Ella llora tranquila por sus heridas ancestrales y yo la entiendo. Su dolor es el mío y viceversa, el amor también.
Sus desvaríos son de a ratos insoportables, de a ratos encantadores. Su inocencia, sobre todo, es lo que me maravilla. Su inagotable don para la alimentación y los colores de su casa.
Quisiera ayudarla, contenerla y llevármela en una alfombra mágica a algún lugar lleno de sol y cosas milagrosas para que sanemos nuestras heridas juntas.
Hay algunas almas que parecen ser universales.
Son no una sino tres grandes mujeres las que de pronto hilvano en mi pecho; en ellas veo mi continuidad a pesar del tiempo, desde el corazón hasta el punto de encaje. Son seres de un amor incontenible, tanto que a veces se vuelve nocivo.

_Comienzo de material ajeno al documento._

/-- A translation for an agent that is no warp, whose walk fails at a poisoned entry (R419, log entry 46). -/
def translateClean (s : State) (vfn : Nat) (va : Word) (kind : Nat) : Except (BitVec 10) Xlat :=
  match (if s.poisoned.isEmpty then none else (xlatReads s vfn va).find? fun k => hasPoison s k 8) with
  | some k => .error (poisonCause k)
  | none => translate s vfn va kind

/-- Consumption of a poisoned word among n bytes at k raises the uncorrectable error of HBM or of the second tier, for the current
gang (R419, R47). -/
def consume (s : State) (k n : Nat) : State :=
  match s.poisoned.find? (inWords k n) with
  | some p => enqueue s [.uncorrectableError (if isHbm k then 9 else 10) (.gang s.b.gang) (BitVec.ofNat 64 (lineOf p * 128))]
  | none => s

/-- A translation for the current gang, also one that faults: its walk's reads are counted, and it consumes the words it reads (R419). -/
def touchWalk (s : State) (vfn : Nat) (va : Word) : State :=
  let t := countWalk s vfn va
  if s.poisoned.isEmpty then t else (xlatReads s vfn va).foldl (fun t k => consume t k 8) t

/-- Caches the translation of an address whose walk ended without a fault (R378), with what the walk does. -/
def cacheXlat (s : State) (vfn : Nat) (va : Word) : State :=
  match getVf s vfn with
  | none => s
  | some v =>
    if v.trn.tlb.any fun t => t.1 == va.toNat / 2 ^ 12 then s
    else
      let s := touchWalk s vfn va
      match walk s v va 0 4 v.trn.root.toNat with
      | .ok (pa, attr) =>
        modVf s vfn fun v => { v with trn := { v.trn with
          tlb := (va.toNat / 2 ^ 12, BitVec.ofNat 64 (pa / 2 ^ 12 * 2 ^ 12), attr) :: v.trn.tlb } }
      | .error _ => s

/-- A not-present first-stage fault (R36, R44). -/
def isNotPresent (c : BitVec 10) : Bool := fld c 6 4 == 6 && fld c 0 2 == 0

end Sys2Proof.Machine
end

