/-- Takes a branch, or continues at PC + 8. -/
def branchIf (taken : Bool) (off : BitVec 24) (s : State) : Op :=
  if taken then do needCode s (branchTarget s off); pure (setPc s (branchTarget s off)) else .ok (advance s)

def execBra (off : BitVec 24) (s : State) : Host.Outcome State Fault Refusal := runCtl s (branchIf true off)
def execBrc (cond : Cond) (off : BitVec 24) (s : State) : Host.Outcome State Fault Refusal :=
  runCtl s fun s => branchIf (condHolds s.w cond) off s
def execBrz (ms : BitVec 3) (off : BitVec 24) (s : State) : Host.Outcome State Fault Refusal :=
  runCtl s fun s => branchIf (active s ms == 0) off s
def execBrnz (ms : BitVec 3) (off : BitVec 24) (s : State) : Host.Outcome State Fault Refusal :=
  runCtl s fun s => branchIf (active s ms != 0) off s

/-- LOOP: a trapped LOOP leaves its scalar unchanged (R178). -/
def execLoop (k : BitVec 5) (off : BitVec 24) (s : State) : Host.Outcome State Fault Refusal :=
  runCtl s fun s =>
    let v := scal s k - 1
    branchIf (v != 0) off (setScal s k v)

/-! ## The warp's stack slot (R312, R66, R67) -/

/-- Bytes of the divergence stack in a stack slot. -/
def divBytes (k : Kernel) : Nat := 64 * ceilDiv (16 * k.ndiv) 64

/-- Address of the warp's stack slot. -/
def stackBase (s : State) : Word :=
  let k := s.b.kernel
  k.stkBase + BitVec.ofNat 64 (s.w.stackSlot.getD 0 * (divBytes k + k.callstk))

/-- Checks a spill or fill of the 64-byte aligned stack: class 0x5 kind 3, and the translation as kind 0 or 1 (R43, R231). The package
address and the leaf attributes. -/
def stackAccess (s : State) (va : Word) (write : Bool) : Except Halt (Nat × BitVec 4) :=
  if va.toNat % 8 ≠ 0 then .error (.trap 0x14C va)
  else if !canonical va then .error (.trap 0x14D va)
  else
    match translate s s.b.vf va (if write then 1 else 0) with
    | .error c => .error (.trap c va)
    | .ok (k, seg, attr) => if 2 ≤ seg then .error (.trap 0x14F va) else .ok (k, attr)

/-- Spills bytes to the stack, 8 at a time, all checks first: stores of the slot's lowest member lane (log entry 45, DESIGN CHOICE). -/
def spillBytes (s : State) (va : Word) (bytes : List Byte) : Op := do
  let at_ (i : Nat) : Word := va + BitVec.ofNat 64 (8 * i)
  let n := ceilDiv bytes.length 8
  let ks ← (List.range n).mapM fun i => stackAccess s (at_ i) true
  pure (issueAccesses s false ((ks.zip (List.range n)).map fun p =>
    { lane := lowLane (members s), va := at_ p.2, addr := p.1.1, attr := p.1.2, bytes := (bytes.drop (8 * p.2)).take 8 }))

def slotBit : PcSlot → Nat
  | .a => 0
  | .b => 1

def divCode : DivState → Nat
  | .both => 0 | .parked => 1 | .arrived => 2 | .exited => 3

/-- The 16 bytes of a divergence record (Table 02-3). -/
def divImage (r : DivRec) : List Byte :=
  let both := r.st == .both
  toBytes 6 (if both then 0 else r.pc.toNat) ++
  [BitVec.ofNat 8 (r.jid.toNat + 64 * divCode r.st),
   BitVec.ofNat 8 ((if both then slotBit r.tslot else 0) + (if r.ptaken && !both then 2 else 0))] ++
  toBytes 4 (if both then 0 else r.mask.toNat) ++ toBytes 2 r.base.toNat ++ toBytes 2 (if r.st == .arrived then r.count.toNat else 0)

/-- Address of the record at position i from the top. -/
def divAddr (s : State) (i : Nat) : Word := stackBase s + BitVec.ofNat 64 (16 * (s.w.div.length - 1 - i))

/-- Pushes a divergence record: beyond the declared stack it traps; the record that a third push displaces from the core is
written to the stack (R27). -/
def pushDiv (s : State) (r : DivRec) : Op := do
  let n := s.w.div.length
  if s.b.kernel.ndiv ≤ n then .error (.trap 0x102 (BitVec.ofNat 64 n))
  let s ← match s.w.div[1]? with
    | some old => spillBytes s (divAddr s 1) (divImage old)
    | none => pure s
  pure { s with w := { s.w with div := r :: s.w.div } }

/-- The check of reading back a run of the stack (R66, R312). -/
def fillBytes (s : State) (va : Word) (n : Nat) : Except Halt Unit := do
  let _ ← (List.range (ceilDiv n 8)).mapM fun j => stackAccess s (va + BitVec.ofNat 64 (8 * j)) false

/-- Reads back the records below the top two down to position i from the top, which memory holds (R27, R312). -/
def fillDiv (s : State) (i : Nat) : Except Halt Unit :=
  ((List.range (i + 1)).drop 2).forM fun j => if j < s.w.div.length then fillBytes s (divAddr s j) 16 else .ok ()

/-- Replaces the record at position i from the top; one below the top two is written back. -/
def putDiv (s : State) (i : Nat) (r : DivRec) : Op := do
  fillDiv s i
  let s ← if 2 ≤ i then spillBytes s (divAddr s i) (divImage r) else pure s
  pure { s with w := { s.w with div := setAt s.w.div i r } }

/-- Removes the record at position i from the top. Those above it move down one place, where the ones below the top two are written,
and the third record comes back to the core (R29, R312). -/
def popDiv (s : State) (i : Nat) : Op := do
  fillDiv s (max i 2)
  let t : State := { s with w := { s.w with div := s.w.div.eraseIdx i } }
  ((List.range i).drop 2).foldlM (fun t j => spillBytes t (divAddr t j) (divImage (t.w.div.getD j default))) t

/-! ## BRD and JOIN (R27 to R30, R68, R179, R180) -/

/-- The current activation of the slot, if it is in one. -/
def curAct (s : State) : Option Activation := s.w.acts.find? fun a => a.mask &&& members s != 0

/-- Records below this depth belong to suspended activations (R68). -/
def divBase (s : State) : Nat := ((curAct s).map (·.base)).getD 0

Su carencia total de self-conciousness las vuelve deliciosas, imperfectas... y eso es algo que admiro. Algo así leí también sobre Edie Sedgwick, la modelo de Andy Warhol, una mujer irreductible que se drogó hasta morirse de tanta intensidad.
Dos rubias una castaña. Tres pares de ojos tristes. Diez hijos. Dos ciudades. Una casa dos departamentos. Muchas plantas. Algunos kilos de más. Varias décadas de terapia.
Estoy convencida que el devenir de una mujer pasa por resolver cierta encrucijada que trae como una estampa desde su primer día de vida, incluso desde antes.